Caught in the middle was brother Peter, who was generally regarded as an honest, hard working Leaf who carried himself admirably.

"I was so happy when he came here, you wouldn't believe it," Peter said. "But they brought him here to be a key member of the team, to be a Moses. To bring them from the bottom of the league to the top. When the found that Miro is human, they didn't have the time to give him to adjust."

"There was lots of pressure on me," Miroslav allowed. "Newspaper people all over me. They thought I'd come there and in a month score 50 goals and they'd with the Stanley Cup or something."

The Leafs would buy out the remainder of Miroslav's contract in the summer of 1988. He signed on with the Detroit Red Wings organization. He was called up for one game with the Red Wings that season as he had a strong year in the AHL, scoring 34 goals and 71 points in 62 games while helping Adirondack win the Calder Cup.
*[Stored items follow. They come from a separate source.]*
-- ==== Sys2Proof/Laws/State.lean ====
section
/-! SUPPORT. The laws of State: each update operation changes one field (an interrupt, the vectors sent or those pending), and what it leaves in
its own field. -/

namespace Sys2Proof.Machine

variable (s : State)

/-! ## setThr -/

@[simp] theorem setThr_now (r : ThrRef) (x : Thread) : (setThr s r x).now = s.now := rfl
@[simp] theorem setThr_mem (r : ThrRef) (x : Thread) : (setThr s r x).mem = s.mem := rfl
@[simp] theorem setThr_hostMem (r : ThrRef) (x : Thread) : (setThr s r x).hostMem = s.hostMem := rfl
@[simp] theorem setThr_poison (r : ThrRef) (x : Thread) : (setThr s r x).poison = s.poison := rfl
@[simp] theorem setThr_codeFrames (r : ThrRef) (x : Thread) : (setThr s r x).codeFrames = s.codeFrames := rfl
@[simp] theorem setThr_codePast (r : ThrRef) (x : Thread) : (setThr s r x).codePast = s.codePast := rfl
@[simp] theorem setThr_groups (r : ThrRef) (x : Thread) : (setThr s r x).groups = s.groups := rfl
@[simp] theorem setThr_teams (r : ThrRef) (x : Thread) : (setThr s r x).teams = s.teams := rfl
@[simp] theorem setThr_cores (r : ThrRef) (x : Thread) : (setThr s r x).cores = s.cores := rfl
@[simp] theorem setThr_quads (r : ThrRef) (x : Thread) : (setThr s r x).quads = s.quads := rfl
@[simp] theorem setThr_towers (r : ThrRef) (x : Thread) : (setThr s r x).towers = s.towers := rfl
@[simp] theorem setThr_slices (r : ThrRef) (x : Thread) : (setThr s r x).slices = s.slices := rfl
@[simp] theorem setThr_remap (r : ThrRef) (x : Thread) : (setThr s r x).remap = s.remap := rfl
@[simp] theorem setThr_spans (r : ThrRef) (x : Thread) : (setThr s r x).spans = s.spans := rfl
@[simp] theorem setThr_watchers (r : ThrRef) (x : Thread) : (setThr s r x).watchers = s.watchers := rfl
@[simp] theorem setThr_cache (r : ThrRef) (x : Thread) : (setThr s r x).cache = s.cache := rfl
@[simp] theorem setThr_ctxs (r : ThrRef) (x : Thread) : (setThr s r x).ctxs = s.ctxs := rfl
@[simp] theorem setThr_nodes (r : ThrRef) (x : Thread) : (setThr s r x).nodes = s.nodes := rfl
@[simp] theorem setThr_stamp (r : ThrRef) (x : Thread) : (setThr s r x).stamp = s.stamp := rfl
@[simp] theorem setThr_queues (r : ThrRef) (x : Thread) : (setThr s r x).queues = s.queues := rfl
@[simp] theorem setThr_items (r : ThrRef) (x : Thread) : (setThr s r x).items = s.items := rfl
@[simp] theorem setThr_reqs (r : ThrRef) (x : Thread) : (setThr s r x).reqs = s.reqs := rfl
@[simp] theorem setThr_farReads (r : ThrRef) (x : Thread) : (setThr s r x).farReads = s.farReads := rfl
@[simp] theorem setThr_asyncs (r : ThrRef) (x : Thread) : (setThr s r x).asyncs = s.asyncs := rfl
@[simp] theorem setThr_acqs (r : ThrRef) (x : Thread) : (setThr s r x).acqs = s.acqs := rfl
@[simp] theorem setThr_joins (r : ThrRef) (x : Thread) : (setThr s r x).joins = s.joins := rfl
@[simp] theorem setThr_copies (r : ThrRef) (x : Thread) : (setThr s r x).copies = s.copies := rfl
@[simp] theorem setThr_colls (r : ThrRef) (x : Thread) : (setThr s r x).colls = s.colls := rfl
@[simp] theorem setThr_damper (r : ThrRef) (x : Thread) : (setThr s r x).damper = s.damper := rfl
@[simp] theorem setThr_kiln (r : ThrRef) (x : Thread) : (setThr s r x).kiln = s.kiln := rfl
@[simp] theorem setThr_links (r : ThrRef) (x : Thread) : (setThr s r x).links = s.links := rfl
@[simp] theorem setThr_steer (r : ThrRef) (x : Thread) : (setThr s r x).steer = s.steer := rfl
@[simp] theorem setThr_edgeErr (r : ThrRef) (x : Thread) : (setThr s r x).edgeErr = s.edgeErr := rfl
@[simp] theorem setThr_agents (r : ThrRef) (x : Thread) : (setThr s r x).agents = s.agents := rfl
@[simp] theorem setThr_fx (r : ThrRef) (x : Thread) : (setThr s r x).fx = s.fx := rfl
@[simp] theorem setThr_fxslots (r : ThrRef) (x : Thread) : (setThr s r x).fxslots = s.fxslots := rfl
@[simp] theorem setThr_fxself (r : ThrRef) (x : Thread) : (setThr s r x).fxself = s.fxself := rfl
@[simp] theorem setThr_fxSet (r : ThrRef) (x : Thread) : (setThr s r x).fxSet = s.fxSet := rfl
@[simp] theorem setThr_fxsteer (r : ThrRef) (x : Thread) : (setThr s r x).fxsteer = s.fxsteer := rfl
@[simp] theorem setThr_recalls (r : ThrRef) (x : Thread) : (setThr s r x).recalls = s.recalls := rfl
@[simp] theorem setThr_msgData (r : ThrRef) (x : Thread) : (setThr s r x).msgData = s.msgData := rfl
@[simp] theorem setThr_waiting (r : ThrRef) (x : Thread) : (setThr s r x).waiting = s.waiting := rfl
@[simp] theorem setThr_sent (r : ThrRef) (x : Thread) : (setThr s r x).sent = s.sent := rfl
@[simp] theorem setThr_outbox (r : ThrRef) (x : Thread) : (setThr s r x).outbox = s.outbox := rfl
@[simp] theorem setThr_hubIn (r : ThrRef) (x : Thread) : (setThr s r x).hubIn = s.hubIn := rfl
@[simp] theorem setThr_routed (r : ThrRef) (x : Thread) : (setThr s r x).routed = s.routed := rfl
@[simp] theorem setThr_fxInc (r : ThrRef) (x : Thread) : (setThr s r x).fxInc = s.fxInc := rfl
@[simp] theorem setThr_topoBase (r : ThrRef) (x : Thread) : (setThr s r x).topoBase = s.topoBase := rfl
@[simp] theorem setThr_moves (r : ThrRef) (x : Thread) : (setThr s r x).moves = s.moves := rfl
@[simp] theorem setThr_t1 (r : ThrRef) (x : Thread) : (setThr s r x).t1 = s.t1 := rfl
@[simp] theorem setThr_package (r : ThrRef) (x : Thread) : (setThr s r x).package = s.package := rfl
@[simp] theorem setThr_pcieUp (r : ThrRef) (x : Thread) : (setThr s r x).pcieUp = s.pcieUp := rfl
@[simp] theorem setThr_d3hot (r : ThrRef) (x : Thread) : (setThr s r x).d3hot = s.d3hot := rfl
@[simp] theorem setThr_msixTab (r : ThrRef) (x : Thread) : (setThr s r x).msixTab = s.msixTab := rfl
@[simp] theorem setThr_msixPend (r : ThrRef) (x : Thread) : (setThr s r x).msixPend = s.msixPend := rfl
@[simp] theorem setThr_bar4Log (r : ThrRef) (x : Thread) : (setThr s r x).bar4Log = s.bar4Log := rfl
@[simp] theorem setThr_msix (r : ThrRef) (x : Thread) : (setThr s r x).msix = s.msix := rfl
@[simp] theorem setThr_agenda (r : ThrRef) (x : Thread) : (setThr s r x).agenda = s.agenda := rfl
@[simp] theorem setThr_timers (r : ThrRef) (x : Thread) : (setThr s r x).timers = s.timers := rfl
@[simp] theorem setThr_ctimers (r : ThrRef) (x : Thread) : (setThr s r x).ctimers = s.ctimers := rfl
@[simp] theorem setThr_cur (r : ThrRef) (x : Thread) : (setThr s r x).cur = s.cur := rfl
@[simp] theorem setThr_nextId (r : ThrRef) (x : Thread) : (setThr s r x).nextId = s.nextId := rfl
@[simp] theorem setThr_fresh (r : ThrRef) (x : Thread) : (setThr s r x).fresh = s.fresh := rfl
Ihnacak would sign with the Quebec Nordiques in the summer of 1989, but would never play for the team. He spent two seasons toiling for their farm team in Halifax.
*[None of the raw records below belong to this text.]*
/-! ## The opcode field and the map -/

/-- R31: OP is bits 10:2 of the first word. -/
theorem opcode_field (w0 w1 : Word32) : (fld (w1 ++ w0) 2 9).toNat = w0.toNat / 4 % 512 := by
  have h : fld (w1 ++ w0) 2 9 = w0.extractLsb' 2 9 := BitVec.extractLsb'_append_eq_of_add_le (by decide)
  rw [h, BitVec.extractLsb'_toNat, Nat.shiftRight_eq_div_pow]

/-- R49 to R51: no arm of the opcode map stands at an unassigned opcode. -/
theorem byOpcode_unassigned {op : Nat} (h : unassigned op) (len : Nat) (x : Word64) (e1 e2 : Word32) :
    byOpcode op len x e1 e2 = none := by
  unfold byOpcode
  unfold unassigned at h
  dsimp only
  split
  -- The default arm, the last, answers none; every other arm fixes an opcode outside the unassigned ranges.
  rotate_right
  · rfl
  all_goals omega

theorem decodeWords_of_no_arm {w0 w1 e1 e2 : Word32}
    (h : byOpcode (fld (w1 ++ w0) 2 9).toNat (fld (w1 ++ w0) 0 2).toNat (w1 ++ w0) e1 e2 = none) :
    decodeWords w0 w1 e1 e2 = none := by
  simp only [decodeWords, h]

theorem decodeWords_unassigned {w0 : Word32} (h : unassigned (w0.toNat / 4 % 512)) (w1 e1 e2 : Word32) :
    decodeWords w0 w1 e1 e2 = none :=
  decodeWords_of_no_arm (byOpcode_unassigned (by rwa [opcode_field]) _ _ _ _)

end Sys2Proof

namespace Sys2Proof.Machine

/-! ## What the scan of a block finds at a word that is no pad word (R28, R53) -/

section
variable {bs : List Byte} {pc : Word64} (n : Nat) (hpad : wordAt bs (pc.toNat % 32) ≠ 0xFFFFFFFF#32)
include hpad

theorem scanBlock_no_length (hl : lenOf (wordAt bs (pc.toNat % 32)) = none) : scanBlock bs (n + 1) pc = .bad fILLOP pc 0 := by
  simp only [scanBlock, if_neg hpad, hl]

theorem scanBlock_leaves_block {len : Nat} (hl : lenOf (wordAt bs (pc.toNat % 32)) = some len)
    (ho : 32 < pc.toNat % 32 + len) : scanBlock bs (n + 1) pc = .bad fFETCH_SPLIT pc 0 := by
  simp only [scanBlock, if_neg hpad, hl, if_pos ho]

theorem scanBlock_inside {len : Nat} (hl : lenOf (wordAt bs (pc.toNat % 32)) = some len)
    (ho : pc.toNat % 32 + len ≤ 32) :
    scanBlock bs (n + 1) pc =
      (decodeWords (wordAt bs (pc.toNat % 32)) (wordAt bs (pc.toNat % 32 + 4)) (wordAt bs (pc.toNat % 32 + 8))
        (wordAt bs (pc.toNat % 32 + 12))).elim (.bad fILLOP pc 0) (fun i => .instr i pc len) := by
  simp only [scanBlock, if_neg hpad, hl, if_neg (Nat.not_lt.mpr ho)]
  split <;> next hd => rw [hd]; rfl

theorem scanBlock_unassigned (hu : unassigned ((wordAt bs (pc.toNat % 32)).toNat / 4 % 512))
    (hin : ∀ len, lenOf (wordAt bs (pc.toNat % 32)) = some len → pc.toNat % 32 + len ≤ 32) :
    scanBlock bs (n + 1) pc = .bad fILLOP pc 0 := by
  cases hl : lenOf (wordAt bs (pc.toNat % 32)) with
  | none => exact scanBlock_no_length n hpad hl
  | some len => rw [scanBlock_inside n hpad hl (hin len hl), decodeWords_unassigned hu]; rfl

theorem scanBlock_instr_or_fault :
    (∃ i len, scanBlock bs (n + 1) pc = .instr i pc len) ∨ scanBlock bs (n + 1) pc = .bad fILLOP pc 0 ∨
      scanBlock bs (n + 1) pc = .bad fFETCH_SPLIT pc 0 := by
  cases hl : lenOf (wordAt bs (pc.toNat % 32)) with
  | none => exact .inr (.inl (scanBlock_no_length n hpad hl))
  | some len =>
    by_cases ho : 32 < pc.toNat % 32 + len
    · exact .inr (.inr (scanBlock_leaves_block n hpad hl ho))
    · rw [scanBlock_inside n hpad hl (Nat.le_of_not_lt ho)]
      cases decodeWords (wordAt bs (pc.toNat % 32)) (wordAt bs (pc.toNat % 32 + 4)) (wordAt bs (pc.toNat % 32 + 8))
        (wordAt bs (pc.toNat % 32 + 12)) with
      | none => exact .inr (.inl rfl)
      | some i => exact .inl ⟨i, len, rfl⟩

end

/-! ## What a picker cycle does with a fetch that faults (R53, R177) -/

/-- A list of threads with a leader is not empty, so a picker cycle looks at one thread at least. -/
theorem length_of_leader {s : State} {ready : List (ThrRef × Thread)} {l : ThrRef × Thread} (h : leader s ready = some l) :
    ∃ n, ready.length = n + 1 := by
  cases ready with
  | nil => simp only [leader, reduceCtorEq] at h
  | cons x r => exact ⟨r.length, rfl⟩

section
variable {s u : State} {core code aux : Nat} {l : ThrRef × Thread} {pc : Word64}

theorem chooseLeader_bad {ready : List (ThrRef × Thread)} (hl : leader s ready = some l)
    (hf : fetchOver core (teamOf s l.1.team) fetchBlocks l.2.pc s = (.bad code pc aux, u)) :
    chooseLeader core ready.length ready s = (some (l, .bad code pc aux), u) := by
  obtain ⟨n, hn⟩ := length_of_leader hl
  simp only [hn, chooseLeader, hl, hf]

/-- The packet of a leader at whose PC the fetch faults: it has no instruction, so its length is 0. -/
def faultingPacket (core : Nat) (l : ThrRef × Thread) (ts : List ThrRef) (pc : Word64) (c : State) : Packet :=
  { core := core, team := l.1.team, pc := pc, len := 0, thrs := ts.map (fun t => (t.gid, t.lane)), base := c.nextId }

theorem pickerCycle_bad (hl : leader s (coreReady s core) = some l)
    (hf : fetchOver core (teamOf s l.1.team) fetchBlocks l.2.pc s = (.bad code pc aux, u)) :
    pickerCycle s core =
      .run (.fetchFault (BitVec.ofNat 8 code) aux)
        { standingAt (fillPacket (coreReady s core) l false) pc (countCycle u core (fillPacket (coreReady s core) l false)) with
          cur := some (faultingPacket core l (fillPacket (coreReady s core) l false) pc
            (countCycle u core (fillPacket (coreReady s core) l false))) } := by
  simp only [pickerCycle, chooseLeader_bad hl hf]
  rfl

end

theorem choose_pick {s : State} {core : Nat} {rest : List Act} (h : s.agenda = .pick core :: rest) :
    choose s = pickerCycle { s with agenda := rest } core := by
  simp only [choose, h]

theorem step_of_run {s t : State} {i : Instr} (h : choose s = .run i t) : step s = endPacket (exec i t) := by
  simp only [step, h]

end Sys2Proof.Machine

namespace Sys2Proof

open Machine

theorem worked_encodings : workedEncodingsClaim :=
  ⟨⟨_, rfl, rfl, rfl, rfl, rfl, rfl⟩, ⟨_, rfl, rfl, rfl, rfl, rfl, rfl, rfl⟩, rfl, ⟨_, rfl⟩, ⟨_, rfl, rfl⟩, ⟨_, rfl, rfl⟩,
    ⟨_, rfl, rfl, rfl⟩, ⟨_, _, _, rfl, rfl, rfl⟩, rfl⟩

theorem unassigned_opcodes : unassignedOpcodesClaim := by
  refine ⟨fun _ w1 e1 e2 hu => decodeWords_unassigned hu w1 e1 e2, ?_, ?_, ?_⟩
  · intro bs n pc w hu hpad hin
    exact scanBlock_unassigned n hpad hu hin
  · intro bs pc hpad
    exact scanBlock_instr_or_fault 7 hpad
  · intro s u core code aux l pc rest v ready ts c p hagenda hl hf
    exact step_of_run ((choose_pick hagenda).trans (pickerCycle_bad hl hf))

/-- Settles O59: the worked encodings by evaluation; an unassigned opcode meets no arm of the opcode map, so the scan of its block
answers ILLOP, and a picker cycle passes the fault of a fetch on to the leader's packet. -/
theorem encodingsOfTheManual : Obligations.encodings_of_the_manual :=
  ⟨worked_encodings, unassigned_opcodes⟩

end Sys2Proof
end

section
/-! The asynchronous forms (R128 to R130, R148, R160): what launching a result leaves for its thread and for the state, what a
packet of such a form comes to, and the values that the forms launch. -/

namespace Sys2Proof.Machine

/-! ## What stands while results are launched -/

/-- From `s` to `t` results are launched and no other part that an operand, a clock or a result in flight rests on has changed: ids
grow, and the results with earlier ids and the events on the timers of the quads stand. -/
structure KeepsResults (s t : State) : Prop where
  now : t.now = s.now
  groups : t.groups = s.groups
  teams : t.teams = s.teams
  quads : t.quads = s.quads
  ids : s.nextId ≤ t.nextId
  asyncs : ∀ id, id < s.nextId → tget t.asyncs id = tget s.asyncs id
  timers : ∀ q k, ∀ e ∈ tgetD (tgetD s.ctimers q []) k [], e ∈ tgetD (tgetD t.ctimers q []) k []

namespace KeepsResults

variable {s t u : State}

theorem refl (s : State) : KeepsResults s s := ⟨rfl, rfl, rfl, rfl, Nat.le_refl _, fun _ _ => rfl, fun _ _ _ h => h⟩

theorem trans (h : KeepsResults s t) (h' : KeepsResults t u) : KeepsResults s u where
  now := h'.now.trans h.now
  groups := h'.groups.trans h.groups
  teams := h'.teams.trans h.teams
  quads := h'.quads.trans h.quads
  ids := Nat.le_trans h.ids h'.ids
  asyncs id hid := (h'.asyncs id (Nat.lt_of_lt_of_le hid h.ids)).trans (h.asyncs id hid)
  timers q k e he := h'.timers q k e (h.timers q k e he)

theorem ofSameBut (h : SameBut s t) : KeepsResults s t := by
  unfold SameBut at h; rw [h]; exact ⟨rfl, rfl, rfl, rfl, Nat.le_refl _, fun _ _ => rfl, fun _ _ _ h => h⟩

theorem modThr (h : KeepsResults s t) (r : ThrRef) (g : Thread → Thread) : KeepsResults s (Machine.modThr t r g) :=
  h.trans (ofSameBut ((SameBut.refl t).modThr r g))

theorem advance (h : KeepsResults s t) (r : ThrRef) (pc : Word64) : KeepsResults s (Machine.advance t r pc) := h.modThr r _

theorem makeWait (h : KeepsResults s t) (r : ThrRef) (w : WaitWhy) : KeepsResults s (Machine.makeWait t r w) := h.modThr r _

theorem modCore (s : State) (c : Nat) (g : Core → Core) : KeepsResults s (Machine.modCore s c g) :=
  ⟨rfl, rfl, rfl, rfl, Nat.le_refl _, fun _ _ => rfl, fun _ _ _ h => h⟩

theorem coreClock_eq (h : KeepsResults s t) (core : Nat) : coreClock t core = coreClock s core := by
  have hq : ∀ q, quadOf t q = quadOf s q := fun q => by simp only [quadOf, h.quads]
  simp only [coreClock, clockOf, hq, h.now]

theorem thrClock_eq (h : KeepsResults s t) (r : ThrRef) : thrClock t r = thrClock s r := by
  simp only [thrClock, thrCore, thrTeam, teamOf, h.teams, h.coreClock_eq]

theorem srcVal_eq (h : KeepsResults s t) (r : ThrRef) (th : Thread) (n : BitVec 10) (b : Bool) (k : Nat) :
    srcVal t r th n b k = srcVal s r th n b k := by
  simp only [srcVal, thrSreg, grpOf, h.groups]

theorem opA_eq (h : KeepsResults s t) {r : ThrRef} (hr : thrOf t r = thrOf s r) (u : AluUse) (f : Alu) :
    opA u f t r = opA u f s r := by
  simp only [opA, aluA, hr, h.srcVal_eq]

theorem opB_eq (h : KeepsResults s t) {r : ThrRef} (hr : thrOf t r = thrOf s r) (u : AluUse) (f : Alu) :
    opB u f t r = opB u f s r := by
  simp only [opB, aluB, hr, h.srcVal_eq]

theorem takesPart_eq (h : KeepsResults s t) {r : ThrRef} (hr : thrOf t r = thrOf s r) (o : Opnds) :
    takesPart o t r = takesPart o s r := by
  simp only [takesPart, teamOf, hr, h.teams]

end KeepsResults

theorem skips_of_thrOf_eq {s t : State} {r : ThrRef} (hr : thrOf t r = thrOf s r) (o : Opnds) : skips o t r = skips o s r := by
  simp only [skips, hr]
In 1991 Ihnacak returned to Europe where he extended his career for many seasons. He played in Germany until 1998. Then, in a new political world, Ihnacak was allowed to return home. He returned to his original club team Kosice for many seasons. He would retire in 2006.

Miroslav's son Brian was born in Toronto. He went onto a lengthy hockey career of his own. A late round draft pick (2004) of the Pittsburgh Penguins, he never really came close to making it to the NHL. He played at Brown University and was well travelled in the minor leagues and several countries in Europe.